What you need to do => Needed from the data below: every line from the one with "if ef = 0 then .num neg (mag % 4)" up to and including the one with "let (q, exact) := roundInt rm y", repeated exactly and with nothing else.

(Extracted data entries)
########

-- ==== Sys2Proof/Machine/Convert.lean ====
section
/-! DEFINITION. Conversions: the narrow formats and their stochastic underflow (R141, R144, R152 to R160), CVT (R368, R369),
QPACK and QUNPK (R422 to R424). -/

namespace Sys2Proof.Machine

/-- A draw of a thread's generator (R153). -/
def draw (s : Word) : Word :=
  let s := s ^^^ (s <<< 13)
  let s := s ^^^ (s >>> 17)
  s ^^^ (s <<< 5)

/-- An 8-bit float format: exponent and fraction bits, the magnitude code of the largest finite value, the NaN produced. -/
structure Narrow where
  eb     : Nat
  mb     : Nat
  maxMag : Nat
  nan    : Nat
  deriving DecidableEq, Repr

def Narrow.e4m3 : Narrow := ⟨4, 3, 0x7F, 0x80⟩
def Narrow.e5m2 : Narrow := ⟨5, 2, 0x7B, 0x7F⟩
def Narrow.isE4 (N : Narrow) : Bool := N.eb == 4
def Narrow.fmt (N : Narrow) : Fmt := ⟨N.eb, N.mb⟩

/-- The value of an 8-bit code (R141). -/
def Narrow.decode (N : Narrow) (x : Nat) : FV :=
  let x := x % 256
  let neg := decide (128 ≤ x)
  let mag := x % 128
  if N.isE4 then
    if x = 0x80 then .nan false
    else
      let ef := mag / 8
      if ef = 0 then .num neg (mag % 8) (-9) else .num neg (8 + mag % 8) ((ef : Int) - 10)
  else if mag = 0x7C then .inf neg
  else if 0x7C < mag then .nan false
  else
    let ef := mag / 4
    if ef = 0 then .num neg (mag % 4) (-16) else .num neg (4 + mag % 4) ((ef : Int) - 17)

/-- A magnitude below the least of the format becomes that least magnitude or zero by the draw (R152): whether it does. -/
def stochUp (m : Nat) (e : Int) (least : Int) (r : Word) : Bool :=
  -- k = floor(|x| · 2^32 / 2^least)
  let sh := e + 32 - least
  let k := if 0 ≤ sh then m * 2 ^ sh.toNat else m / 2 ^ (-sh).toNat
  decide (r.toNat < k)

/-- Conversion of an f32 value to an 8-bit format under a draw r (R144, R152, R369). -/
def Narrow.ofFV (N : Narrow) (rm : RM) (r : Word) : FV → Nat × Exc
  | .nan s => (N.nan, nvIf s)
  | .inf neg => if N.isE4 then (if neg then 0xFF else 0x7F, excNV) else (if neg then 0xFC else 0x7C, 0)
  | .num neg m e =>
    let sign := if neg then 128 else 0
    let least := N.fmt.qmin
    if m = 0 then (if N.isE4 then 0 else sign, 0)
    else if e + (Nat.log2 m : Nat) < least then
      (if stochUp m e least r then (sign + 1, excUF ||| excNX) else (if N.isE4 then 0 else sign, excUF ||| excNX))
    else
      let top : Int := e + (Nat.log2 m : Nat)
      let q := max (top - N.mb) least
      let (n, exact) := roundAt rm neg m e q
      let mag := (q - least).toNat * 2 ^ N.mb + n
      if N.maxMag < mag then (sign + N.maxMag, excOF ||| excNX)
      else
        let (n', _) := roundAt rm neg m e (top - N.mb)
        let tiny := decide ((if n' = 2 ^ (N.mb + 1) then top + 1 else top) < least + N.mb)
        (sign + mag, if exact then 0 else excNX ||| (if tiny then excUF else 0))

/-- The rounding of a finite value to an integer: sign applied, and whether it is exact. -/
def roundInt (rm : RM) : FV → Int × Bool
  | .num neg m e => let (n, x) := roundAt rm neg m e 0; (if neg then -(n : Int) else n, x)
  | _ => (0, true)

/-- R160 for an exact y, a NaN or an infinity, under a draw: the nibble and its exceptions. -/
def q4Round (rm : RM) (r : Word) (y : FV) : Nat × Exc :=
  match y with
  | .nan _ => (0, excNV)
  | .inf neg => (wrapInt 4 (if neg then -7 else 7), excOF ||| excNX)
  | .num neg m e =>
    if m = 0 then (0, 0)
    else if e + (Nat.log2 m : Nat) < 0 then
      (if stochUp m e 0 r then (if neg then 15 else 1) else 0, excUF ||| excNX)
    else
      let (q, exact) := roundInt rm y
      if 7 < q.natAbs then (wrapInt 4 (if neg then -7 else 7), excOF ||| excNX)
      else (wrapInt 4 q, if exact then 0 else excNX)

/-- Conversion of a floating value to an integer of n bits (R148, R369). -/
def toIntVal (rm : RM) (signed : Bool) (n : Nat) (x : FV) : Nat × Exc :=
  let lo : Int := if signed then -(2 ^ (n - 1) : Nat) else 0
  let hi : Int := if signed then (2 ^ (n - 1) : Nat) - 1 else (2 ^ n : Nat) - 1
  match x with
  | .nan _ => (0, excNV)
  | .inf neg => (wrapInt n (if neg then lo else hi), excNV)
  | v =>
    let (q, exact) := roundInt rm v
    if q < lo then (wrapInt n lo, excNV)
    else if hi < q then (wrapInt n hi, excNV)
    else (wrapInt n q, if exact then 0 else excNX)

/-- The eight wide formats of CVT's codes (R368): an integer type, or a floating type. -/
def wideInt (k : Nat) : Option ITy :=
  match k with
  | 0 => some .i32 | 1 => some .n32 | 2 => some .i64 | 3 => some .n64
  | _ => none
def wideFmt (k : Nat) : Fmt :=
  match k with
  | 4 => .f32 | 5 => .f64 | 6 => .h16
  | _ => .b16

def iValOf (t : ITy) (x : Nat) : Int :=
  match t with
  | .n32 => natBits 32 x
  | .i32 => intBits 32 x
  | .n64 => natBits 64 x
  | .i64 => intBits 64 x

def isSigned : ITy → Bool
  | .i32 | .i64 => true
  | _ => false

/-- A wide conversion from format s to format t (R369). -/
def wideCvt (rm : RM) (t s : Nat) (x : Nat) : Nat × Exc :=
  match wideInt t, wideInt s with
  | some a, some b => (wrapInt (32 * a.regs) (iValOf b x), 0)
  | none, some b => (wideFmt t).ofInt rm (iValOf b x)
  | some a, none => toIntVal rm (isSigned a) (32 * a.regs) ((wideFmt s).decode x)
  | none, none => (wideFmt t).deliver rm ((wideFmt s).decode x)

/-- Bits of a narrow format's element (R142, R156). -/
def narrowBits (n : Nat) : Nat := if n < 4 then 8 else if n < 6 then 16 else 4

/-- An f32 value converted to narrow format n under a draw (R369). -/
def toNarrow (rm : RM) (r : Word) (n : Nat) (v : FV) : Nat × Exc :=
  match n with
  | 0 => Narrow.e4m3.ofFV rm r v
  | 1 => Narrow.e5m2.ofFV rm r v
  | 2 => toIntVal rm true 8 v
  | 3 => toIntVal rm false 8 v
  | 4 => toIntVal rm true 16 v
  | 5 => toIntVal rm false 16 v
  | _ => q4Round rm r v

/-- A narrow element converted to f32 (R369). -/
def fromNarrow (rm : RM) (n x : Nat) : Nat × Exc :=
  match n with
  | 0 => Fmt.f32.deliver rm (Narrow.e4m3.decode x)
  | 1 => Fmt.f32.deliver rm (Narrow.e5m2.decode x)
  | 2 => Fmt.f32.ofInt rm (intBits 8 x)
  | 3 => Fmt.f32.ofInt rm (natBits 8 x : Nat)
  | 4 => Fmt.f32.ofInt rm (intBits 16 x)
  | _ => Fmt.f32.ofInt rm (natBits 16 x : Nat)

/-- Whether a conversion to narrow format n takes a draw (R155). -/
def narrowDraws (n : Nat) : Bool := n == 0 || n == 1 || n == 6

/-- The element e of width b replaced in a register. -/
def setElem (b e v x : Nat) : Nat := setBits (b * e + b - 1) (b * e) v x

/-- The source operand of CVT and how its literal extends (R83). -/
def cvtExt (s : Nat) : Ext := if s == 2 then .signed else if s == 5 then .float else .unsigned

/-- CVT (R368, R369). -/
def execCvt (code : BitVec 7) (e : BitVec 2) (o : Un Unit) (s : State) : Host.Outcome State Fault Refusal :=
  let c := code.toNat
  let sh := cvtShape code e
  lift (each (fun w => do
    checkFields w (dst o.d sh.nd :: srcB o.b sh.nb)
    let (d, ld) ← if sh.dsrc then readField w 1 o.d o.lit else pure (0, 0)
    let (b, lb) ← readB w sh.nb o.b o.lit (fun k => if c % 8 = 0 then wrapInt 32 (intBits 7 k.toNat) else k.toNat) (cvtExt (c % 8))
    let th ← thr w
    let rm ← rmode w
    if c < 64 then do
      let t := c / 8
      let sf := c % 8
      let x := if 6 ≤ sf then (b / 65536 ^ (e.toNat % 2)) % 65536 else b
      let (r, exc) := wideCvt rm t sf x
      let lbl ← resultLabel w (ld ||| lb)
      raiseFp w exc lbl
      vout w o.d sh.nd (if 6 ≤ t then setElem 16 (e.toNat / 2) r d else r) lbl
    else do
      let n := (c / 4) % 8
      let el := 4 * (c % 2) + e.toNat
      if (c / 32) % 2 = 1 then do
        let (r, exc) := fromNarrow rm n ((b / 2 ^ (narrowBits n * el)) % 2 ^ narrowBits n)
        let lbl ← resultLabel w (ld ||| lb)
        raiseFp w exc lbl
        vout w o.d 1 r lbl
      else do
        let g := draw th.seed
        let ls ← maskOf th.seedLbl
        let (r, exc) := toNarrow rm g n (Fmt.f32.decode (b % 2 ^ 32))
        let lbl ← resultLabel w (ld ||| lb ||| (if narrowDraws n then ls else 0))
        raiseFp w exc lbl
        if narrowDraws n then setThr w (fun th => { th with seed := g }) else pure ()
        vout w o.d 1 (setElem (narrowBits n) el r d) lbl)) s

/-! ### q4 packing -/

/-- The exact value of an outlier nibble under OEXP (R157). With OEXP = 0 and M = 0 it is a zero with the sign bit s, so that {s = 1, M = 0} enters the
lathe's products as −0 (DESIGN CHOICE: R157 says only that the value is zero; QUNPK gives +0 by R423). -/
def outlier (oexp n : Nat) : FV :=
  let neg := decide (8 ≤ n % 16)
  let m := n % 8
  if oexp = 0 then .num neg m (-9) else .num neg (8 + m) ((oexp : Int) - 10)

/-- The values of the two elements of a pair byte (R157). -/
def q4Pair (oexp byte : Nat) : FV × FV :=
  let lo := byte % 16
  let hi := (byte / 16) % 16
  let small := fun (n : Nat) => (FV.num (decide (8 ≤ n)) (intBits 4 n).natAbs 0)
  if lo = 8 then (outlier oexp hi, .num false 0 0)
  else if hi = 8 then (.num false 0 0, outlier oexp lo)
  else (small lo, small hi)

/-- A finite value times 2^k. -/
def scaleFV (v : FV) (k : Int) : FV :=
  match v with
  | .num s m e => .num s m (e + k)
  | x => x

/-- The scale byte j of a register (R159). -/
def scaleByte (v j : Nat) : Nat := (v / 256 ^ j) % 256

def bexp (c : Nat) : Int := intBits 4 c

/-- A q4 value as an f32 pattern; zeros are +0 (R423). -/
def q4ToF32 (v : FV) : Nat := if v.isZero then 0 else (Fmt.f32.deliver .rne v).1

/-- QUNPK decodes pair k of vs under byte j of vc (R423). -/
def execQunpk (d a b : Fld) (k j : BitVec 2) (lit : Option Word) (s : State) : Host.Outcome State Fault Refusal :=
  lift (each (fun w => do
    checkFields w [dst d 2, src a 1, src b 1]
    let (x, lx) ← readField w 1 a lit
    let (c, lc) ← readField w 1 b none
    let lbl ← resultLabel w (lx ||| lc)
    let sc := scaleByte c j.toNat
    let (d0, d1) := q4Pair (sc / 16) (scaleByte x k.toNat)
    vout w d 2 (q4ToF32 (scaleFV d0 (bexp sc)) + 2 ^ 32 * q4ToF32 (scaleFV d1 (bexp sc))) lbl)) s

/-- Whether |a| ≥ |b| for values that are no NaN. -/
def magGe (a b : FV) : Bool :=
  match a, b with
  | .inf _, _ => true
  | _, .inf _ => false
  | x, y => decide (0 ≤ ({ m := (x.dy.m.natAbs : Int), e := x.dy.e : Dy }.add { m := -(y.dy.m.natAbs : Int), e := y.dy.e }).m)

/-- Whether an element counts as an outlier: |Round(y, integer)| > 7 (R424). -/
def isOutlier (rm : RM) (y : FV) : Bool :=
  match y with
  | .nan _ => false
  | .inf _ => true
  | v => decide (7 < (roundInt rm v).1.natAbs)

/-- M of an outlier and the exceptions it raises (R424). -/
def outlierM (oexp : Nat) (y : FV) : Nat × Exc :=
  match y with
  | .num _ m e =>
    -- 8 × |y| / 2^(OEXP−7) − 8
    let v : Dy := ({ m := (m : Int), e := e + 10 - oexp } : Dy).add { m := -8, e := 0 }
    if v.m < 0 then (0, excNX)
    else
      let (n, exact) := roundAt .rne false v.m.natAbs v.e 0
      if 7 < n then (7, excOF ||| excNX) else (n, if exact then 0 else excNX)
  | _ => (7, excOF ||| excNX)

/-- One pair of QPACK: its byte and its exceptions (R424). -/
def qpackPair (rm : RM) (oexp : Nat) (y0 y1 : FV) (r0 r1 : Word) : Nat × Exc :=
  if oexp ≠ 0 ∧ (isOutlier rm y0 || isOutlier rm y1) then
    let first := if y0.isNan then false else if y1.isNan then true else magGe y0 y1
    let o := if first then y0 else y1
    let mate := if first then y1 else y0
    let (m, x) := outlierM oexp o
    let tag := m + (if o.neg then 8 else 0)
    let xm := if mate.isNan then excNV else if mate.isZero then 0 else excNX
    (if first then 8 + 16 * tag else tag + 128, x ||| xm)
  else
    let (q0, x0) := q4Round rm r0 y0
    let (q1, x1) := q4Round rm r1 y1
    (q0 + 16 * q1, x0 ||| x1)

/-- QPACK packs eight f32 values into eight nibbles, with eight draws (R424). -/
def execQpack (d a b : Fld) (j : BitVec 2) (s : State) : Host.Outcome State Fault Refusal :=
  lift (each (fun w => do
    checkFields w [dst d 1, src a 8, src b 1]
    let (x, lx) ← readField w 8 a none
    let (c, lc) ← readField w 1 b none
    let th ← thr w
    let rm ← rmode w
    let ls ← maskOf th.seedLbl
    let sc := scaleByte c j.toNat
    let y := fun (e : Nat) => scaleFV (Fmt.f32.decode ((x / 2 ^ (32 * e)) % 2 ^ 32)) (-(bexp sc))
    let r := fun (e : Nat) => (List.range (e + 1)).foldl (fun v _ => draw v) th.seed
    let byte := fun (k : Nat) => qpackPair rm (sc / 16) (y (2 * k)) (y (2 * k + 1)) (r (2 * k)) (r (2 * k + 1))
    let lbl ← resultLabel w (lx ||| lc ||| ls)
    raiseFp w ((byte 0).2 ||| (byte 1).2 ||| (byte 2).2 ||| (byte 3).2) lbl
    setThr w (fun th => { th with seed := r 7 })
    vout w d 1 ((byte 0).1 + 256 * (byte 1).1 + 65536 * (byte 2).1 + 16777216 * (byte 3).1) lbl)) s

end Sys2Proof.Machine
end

########

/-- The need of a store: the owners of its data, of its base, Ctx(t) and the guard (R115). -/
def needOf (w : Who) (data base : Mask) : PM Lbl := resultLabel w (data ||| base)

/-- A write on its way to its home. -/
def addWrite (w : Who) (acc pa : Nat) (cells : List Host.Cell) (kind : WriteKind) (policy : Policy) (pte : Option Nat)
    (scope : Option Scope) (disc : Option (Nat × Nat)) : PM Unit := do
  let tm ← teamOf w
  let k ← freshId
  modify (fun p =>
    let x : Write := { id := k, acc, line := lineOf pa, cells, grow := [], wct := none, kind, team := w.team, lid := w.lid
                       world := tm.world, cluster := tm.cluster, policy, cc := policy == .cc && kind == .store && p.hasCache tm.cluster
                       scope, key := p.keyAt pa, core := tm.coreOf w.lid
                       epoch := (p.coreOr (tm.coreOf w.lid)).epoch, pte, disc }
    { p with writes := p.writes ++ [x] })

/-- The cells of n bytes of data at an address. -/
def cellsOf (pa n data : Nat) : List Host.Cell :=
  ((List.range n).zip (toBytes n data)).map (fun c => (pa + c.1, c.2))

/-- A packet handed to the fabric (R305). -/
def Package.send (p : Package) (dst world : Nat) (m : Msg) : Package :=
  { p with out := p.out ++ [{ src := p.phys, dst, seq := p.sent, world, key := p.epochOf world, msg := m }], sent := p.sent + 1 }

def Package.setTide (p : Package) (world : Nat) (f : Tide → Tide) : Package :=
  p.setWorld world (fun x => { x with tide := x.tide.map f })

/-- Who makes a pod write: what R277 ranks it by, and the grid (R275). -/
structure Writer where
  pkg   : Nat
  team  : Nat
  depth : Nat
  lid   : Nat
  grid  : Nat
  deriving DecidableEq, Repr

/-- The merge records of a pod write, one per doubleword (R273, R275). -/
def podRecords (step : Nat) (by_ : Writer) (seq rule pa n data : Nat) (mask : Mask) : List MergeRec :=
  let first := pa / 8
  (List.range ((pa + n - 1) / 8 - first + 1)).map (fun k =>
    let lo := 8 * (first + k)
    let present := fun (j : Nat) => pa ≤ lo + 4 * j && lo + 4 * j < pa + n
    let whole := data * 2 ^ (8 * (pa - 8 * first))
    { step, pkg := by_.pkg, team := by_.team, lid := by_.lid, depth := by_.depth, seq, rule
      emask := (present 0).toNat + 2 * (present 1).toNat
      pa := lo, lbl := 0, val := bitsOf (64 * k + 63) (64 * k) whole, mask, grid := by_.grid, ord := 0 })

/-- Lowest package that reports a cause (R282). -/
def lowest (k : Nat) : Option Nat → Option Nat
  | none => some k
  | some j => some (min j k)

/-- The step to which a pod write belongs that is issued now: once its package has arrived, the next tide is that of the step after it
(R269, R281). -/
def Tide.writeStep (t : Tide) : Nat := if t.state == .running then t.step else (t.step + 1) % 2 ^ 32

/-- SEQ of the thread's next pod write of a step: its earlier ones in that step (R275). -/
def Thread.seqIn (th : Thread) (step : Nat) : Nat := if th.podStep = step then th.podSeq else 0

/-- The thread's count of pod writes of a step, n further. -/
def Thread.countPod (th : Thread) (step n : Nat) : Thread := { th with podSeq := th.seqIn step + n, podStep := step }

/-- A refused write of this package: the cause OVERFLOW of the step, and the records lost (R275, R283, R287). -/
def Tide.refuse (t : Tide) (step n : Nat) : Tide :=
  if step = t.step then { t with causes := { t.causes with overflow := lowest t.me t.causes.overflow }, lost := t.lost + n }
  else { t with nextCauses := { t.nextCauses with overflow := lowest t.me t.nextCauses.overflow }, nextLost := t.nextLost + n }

########

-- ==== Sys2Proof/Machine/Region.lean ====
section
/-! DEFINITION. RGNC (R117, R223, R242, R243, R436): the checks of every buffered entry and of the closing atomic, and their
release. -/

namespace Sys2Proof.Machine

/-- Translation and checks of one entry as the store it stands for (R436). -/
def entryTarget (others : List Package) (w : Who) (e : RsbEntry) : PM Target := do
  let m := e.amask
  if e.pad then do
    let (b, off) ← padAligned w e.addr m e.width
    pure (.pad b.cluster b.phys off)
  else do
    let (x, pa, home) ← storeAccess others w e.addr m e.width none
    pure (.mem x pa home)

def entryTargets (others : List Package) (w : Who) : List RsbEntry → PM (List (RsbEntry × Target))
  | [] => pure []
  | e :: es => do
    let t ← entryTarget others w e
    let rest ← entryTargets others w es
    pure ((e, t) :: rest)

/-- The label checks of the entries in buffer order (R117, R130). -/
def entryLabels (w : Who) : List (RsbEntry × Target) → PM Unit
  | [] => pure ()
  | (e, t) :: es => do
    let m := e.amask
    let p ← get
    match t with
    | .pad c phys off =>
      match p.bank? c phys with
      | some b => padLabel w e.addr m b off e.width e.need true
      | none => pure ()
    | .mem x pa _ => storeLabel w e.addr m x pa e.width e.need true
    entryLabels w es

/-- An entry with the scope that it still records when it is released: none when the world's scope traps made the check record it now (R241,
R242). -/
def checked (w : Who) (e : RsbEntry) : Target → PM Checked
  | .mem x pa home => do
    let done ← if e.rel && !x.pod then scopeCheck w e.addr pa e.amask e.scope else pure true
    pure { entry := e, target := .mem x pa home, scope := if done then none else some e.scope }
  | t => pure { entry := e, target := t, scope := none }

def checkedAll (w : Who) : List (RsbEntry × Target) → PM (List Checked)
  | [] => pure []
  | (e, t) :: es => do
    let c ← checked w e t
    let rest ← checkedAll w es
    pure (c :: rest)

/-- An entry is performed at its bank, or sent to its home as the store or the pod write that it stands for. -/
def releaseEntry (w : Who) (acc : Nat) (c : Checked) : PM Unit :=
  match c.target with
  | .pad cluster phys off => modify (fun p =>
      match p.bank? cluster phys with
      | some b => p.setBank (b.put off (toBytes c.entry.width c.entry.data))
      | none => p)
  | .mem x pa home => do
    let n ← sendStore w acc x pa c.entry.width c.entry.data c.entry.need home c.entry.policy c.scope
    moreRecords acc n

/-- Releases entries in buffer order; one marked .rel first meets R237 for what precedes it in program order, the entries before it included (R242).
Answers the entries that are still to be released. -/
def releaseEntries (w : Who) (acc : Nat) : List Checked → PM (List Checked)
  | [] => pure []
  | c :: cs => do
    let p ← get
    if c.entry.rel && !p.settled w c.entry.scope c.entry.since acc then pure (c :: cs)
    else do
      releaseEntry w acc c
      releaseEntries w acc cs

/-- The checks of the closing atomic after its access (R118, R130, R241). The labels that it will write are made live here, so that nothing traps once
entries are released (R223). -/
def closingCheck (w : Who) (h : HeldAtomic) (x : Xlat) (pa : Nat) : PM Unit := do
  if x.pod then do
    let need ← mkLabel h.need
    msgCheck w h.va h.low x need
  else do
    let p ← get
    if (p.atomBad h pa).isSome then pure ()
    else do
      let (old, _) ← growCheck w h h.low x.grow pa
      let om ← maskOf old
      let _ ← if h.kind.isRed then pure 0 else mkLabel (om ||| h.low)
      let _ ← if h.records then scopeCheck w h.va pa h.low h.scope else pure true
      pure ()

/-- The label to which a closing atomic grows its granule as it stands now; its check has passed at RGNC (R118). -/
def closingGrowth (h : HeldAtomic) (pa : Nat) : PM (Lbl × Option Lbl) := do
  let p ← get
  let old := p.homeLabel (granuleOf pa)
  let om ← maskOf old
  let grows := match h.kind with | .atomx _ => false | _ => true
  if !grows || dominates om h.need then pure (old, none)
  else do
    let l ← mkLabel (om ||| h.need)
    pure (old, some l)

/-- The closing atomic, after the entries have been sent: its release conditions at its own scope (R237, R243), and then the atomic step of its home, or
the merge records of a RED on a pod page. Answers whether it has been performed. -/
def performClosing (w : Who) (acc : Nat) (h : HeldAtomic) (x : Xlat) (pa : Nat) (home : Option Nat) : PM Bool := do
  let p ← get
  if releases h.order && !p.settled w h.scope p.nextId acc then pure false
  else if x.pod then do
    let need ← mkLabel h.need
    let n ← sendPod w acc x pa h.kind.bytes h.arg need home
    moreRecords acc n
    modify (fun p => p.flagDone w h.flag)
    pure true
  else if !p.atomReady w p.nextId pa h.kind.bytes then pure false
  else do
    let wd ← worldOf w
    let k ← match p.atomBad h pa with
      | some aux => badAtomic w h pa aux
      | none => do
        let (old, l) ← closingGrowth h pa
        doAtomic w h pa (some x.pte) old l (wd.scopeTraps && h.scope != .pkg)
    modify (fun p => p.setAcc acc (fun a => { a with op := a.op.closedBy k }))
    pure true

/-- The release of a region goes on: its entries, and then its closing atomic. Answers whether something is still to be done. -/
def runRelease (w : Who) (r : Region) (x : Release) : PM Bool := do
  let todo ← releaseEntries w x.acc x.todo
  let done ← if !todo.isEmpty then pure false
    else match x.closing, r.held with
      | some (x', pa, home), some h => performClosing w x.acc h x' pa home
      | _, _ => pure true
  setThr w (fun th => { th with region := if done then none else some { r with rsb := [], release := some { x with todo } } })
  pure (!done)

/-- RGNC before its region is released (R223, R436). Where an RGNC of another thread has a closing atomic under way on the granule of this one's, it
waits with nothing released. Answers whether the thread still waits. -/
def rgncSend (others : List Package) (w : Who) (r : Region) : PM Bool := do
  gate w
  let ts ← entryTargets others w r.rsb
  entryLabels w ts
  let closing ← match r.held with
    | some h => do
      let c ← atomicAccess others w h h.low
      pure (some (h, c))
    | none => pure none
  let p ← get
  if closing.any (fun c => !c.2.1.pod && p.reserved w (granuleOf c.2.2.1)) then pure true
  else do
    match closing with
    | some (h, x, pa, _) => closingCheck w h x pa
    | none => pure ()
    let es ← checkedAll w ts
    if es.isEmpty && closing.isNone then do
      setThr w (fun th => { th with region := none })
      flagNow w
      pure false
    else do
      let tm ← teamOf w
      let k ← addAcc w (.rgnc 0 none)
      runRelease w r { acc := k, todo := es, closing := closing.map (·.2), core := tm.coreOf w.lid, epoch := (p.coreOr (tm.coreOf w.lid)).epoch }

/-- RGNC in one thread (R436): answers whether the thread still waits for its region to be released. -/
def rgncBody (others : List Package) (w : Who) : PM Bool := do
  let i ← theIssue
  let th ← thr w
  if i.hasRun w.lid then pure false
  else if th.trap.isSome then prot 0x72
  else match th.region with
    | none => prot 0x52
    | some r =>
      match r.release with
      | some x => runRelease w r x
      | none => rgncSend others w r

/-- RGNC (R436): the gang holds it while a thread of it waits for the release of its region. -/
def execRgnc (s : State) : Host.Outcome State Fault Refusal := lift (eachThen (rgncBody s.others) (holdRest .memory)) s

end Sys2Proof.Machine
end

########

Exercise answer =>
    if ef = 0 then .num neg (mag % 4) (-16) else .num neg (4 + mag % 4) ((ef : Int) - 17)

/-- A magnitude below the least of the format becomes that least magnitude or zero by the draw (R152): whether it does. -/
def stochUp (m : Nat) (e : Int) (least : Int) (r : Word) : Bool :=
  -- k = floor(|x| · 2^32 / 2^least)
  let sh := e + 32 - least
  let k := if 0 ≤ sh then m * 2 ^ sh.toNat else m / 2 ^ (-sh).toNat
  decide (r.toNat < k)

/-- Conversion of an f32 value to an 8-bit format under a draw r (R144, R152, R369). -/
def Narrow.ofFV (N : Narrow) (rm : RM) (r : Word) : FV → Nat × Exc
  | .nan s => (N.nan, nvIf s)
  | .inf neg => if N.isE4 then (if neg then 0xFF else 0x7F, excNV) else (if neg then 0xFC else 0x7C, 0)
  | .num neg m e =>
    let sign := if neg then 128 else 0
    let least := N.fmt.qmin
    if m = 0 then (if N.isE4 then 0 else sign, 0)
    else if e + (Nat.log2 m : Nat) < least then
      (if stochUp m e least r then (sign + 1, excUF ||| excNX) else (if N.isE4 then 0 else sign, excUF ||| excNX))
    else
      let top : Int := e + (Nat.log2 m : Nat)
      let q := max (top - N.mb) least
      let (n, exact) := roundAt rm neg m e q
      let mag := (q - least).toNat * 2 ^ N.mb + n
      if N.maxMag < mag then (sign + N.maxMag, excOF ||| excNX)
      else
        let (n', _) := roundAt rm neg m e (top - N.mb)
        let tiny := decide ((if n' = 2 ^ (N.mb + 1) then top + 1 else top) < least + N.mb)
        (sign + mag, if exact then 0 else excNX ||| (if tiny then excUF else 0))

/-- The rounding of a finite value to an integer: sign applied, and whether it is exact. -/
def roundInt (rm : RM) : FV → Int × Bool
  | .num neg m e => let (n, x) := roundAt rm neg m e 0; (if neg then -(n : Int) else n, x)
  | _ => (0, true)

/-- R160 for an exact y, a NaN or an infinity, under a draw: the nibble and its exceptions. -/
def q4Round (rm : RM) (r : Word) (y : FV) : Nat × Exc :=
  match y with
  | .nan _ => (0, excNV)
  | .inf neg => (wrapInt 4 (if neg then -7 else 7), excOF ||| excNX)
  | .num neg m e =>
    if m = 0 then (0, 0)
    else if e + (Nat.log2 m : Nat) < 0 then
      (if stochUp m e 0 r then (if neg then 15 else 1) else 0, excUF ||| excNX)
    else
      let (q, exact) := roundInt rm y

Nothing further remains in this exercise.